_How to complete this task_
From the line with "d).stream = s.stream := rfl" onward, reproduce each line of the entries exactly, ending at the last one, and add nothing.

Stored entries
+ + +
-- ==== Sys2Proof/Laws/State.lean ====
section
/-! SUPPORT. One lemma per field per update of the state, true by rfl. -/

namespace Sys2Proof.Machine

/-! ### Answering and absorbing -/

@[simp] theorem answer_bank (s : State) (v : Word) (vals : Store) (ev : List Event) :
    (s.answer v vals ev).bank = s.bank := rfl
@[simp] theorem answer_vals (s : State) (v : Word) (vals : Store) (ev : List Event) :
    (s.answer v vals ev).vals = vals := rfl
@[simp] theorem answer_stream (s : State) (v : Word) (vals : Store) (ev : List Event) :
    (s.answer v vals ev).stream = s.stream := rfl
@[simp] theorem answer_replies (s : State) (v : Word) (vals : Store) (ev : List Event) :
    (s.answer v vals ev).replies = s.replies ++ [⟨v, ev⟩] := rfl
@[simp] theorem absorb_bank (s : State) (d : Diag) : (s.absorb d).bank = s.bank := rfl
@[simp] theorem absorb_vals (s : State) (d : Diag) : (s.absorb d).vals = s.vals := rfl
@[simp] theorem absorb_stream (s : State) (d : Diag) : (s.absorb d).stream = s.stream := rfl
@[simp] theorem absorb_replies (s : State) (d : Diag) :
    (s.absorb d).replies = s.replies ++ [⟨0, [.diag d]⟩] := rfl

/-! ### Requests -/

@[simp] theorem request_bank (s : State) (q : Record) : (s.request q).bank = s.bank := rfl
@[simp] theorem request_vals (s : State) (q : Record) : (s.request q).vals = s.vals := rfl
@[simp] theorem request_stream (s : State) (q : Record) : (s.request q).stream = q :: s.stream := rfl
@[simp] theorem request_replies (s : State) (q : Record) : (s.request q).replies = s.replies := rfl

/-! ### A bank in its reset state -/

@[simp] theorem ofBank_bank (b : Bank) : (State.ofBank b).bank = b := rfl
@[simp] theorem ofBank_vals (b : Bank) : (State.ofBank b).vals = powerOnVals b.schema := rfl
@[simp] theorem ofBank_stream (b : Bank) : (State.ofBank b).stream = [] := rfl
@[simp] theorem ofBank_replies (b : Bank) : (State.ofBank b).replies = [] := rfl

/-! ### An operation in progress -/

@[simp] theorem emit_vals (c : Ctx) (e : Event) : (c.emit e).vals = c.vals := rfl
@[simp] theorem emit_events (c : Ctx) (e : Event) : (c.emit e).events = c.events ++ [e] := rfl

/-! ### Reading through the state -/

theorem field_def (s : State) (d : RegDecl) (f : FieldDecl) : s.field d f = s.vals.val d.offset f.lo := rfl
theorem fields_def (s : State) (d : RegDecl) : s.fields d = layout (schemaWidth s.bank.schema) d := rfl
theorem storage_def (s : State) (d : RegDecl) : s.storage d = storageFields (schemaWidth s.bank.schema) d := rfl

end Sys2Proof.Machine
end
+ + +
_Result of this task_
@[simp] theorem absorb_stream (s : State) (d : Diag) : (s.absorb d).stream = s.stream := rfl
@[simp] theorem absorb_replies (s : State) (d : Diag) :
    (s.absorb d).replies = s.replies ++ [⟨0, [.diag d]⟩] := rfl

/-! ### Requests -/

@[simp] theorem request_bank (s : State) (q : Record) : (s.request q).bank = s.bank := rfl
@[simp] theorem request_vals (s : State) (q : Record) : (s.request q).vals = s.vals := rfl
@[simp] theorem request_stream (s : State) (q : Record) : (s.request q).stream = q :: s.stream := rfl
@[simp] theorem request_replies (s : State) (q : Record) : (s.request q).replies = s.replies := rfl

/-! ### A bank in its reset state -/

@[simp] theorem ofBank_bank (b : Bank) : (State.ofBank b).bank = b := rfl
@[simp] theorem ofBank_vals (b : Bank) : (State.ofBank b).vals = powerOnVals b.schema := rfl
@[simp] theorem ofBank_stream (b : Bank) : (State.ofBank b).stream = [] := rfl
@[simp] theorem ofBank_replies (b : Bank) : (State.ofBank b).replies = [] := rfl

/-! ### An operation in progress -/

@[simp] theorem emit_vals (c : Ctx) (e : Event) : (c.emit e).vals = c.vals := rfl
@[simp] theorem emit_events (c : Ctx) (e : Event) : (c.emit e).events = c.events ++ [e] := rfl

/-! ### Reading through the state -/

theorem field_def (s : State) (d : RegDecl) (f : FieldDecl) : s.field d f = s.vals.val d.offset f.lo := rfl
theorem fields_def (s : State) (d : RegDecl) : s.fields d = layout (schemaWidth s.bank.schema) d := rfl
theorem storage_def (s : State) (d : RegDecl) : s.storage d = storageFields (schemaWidth s.bank.schema) d := rfl

end Sys2Proof.Machine
end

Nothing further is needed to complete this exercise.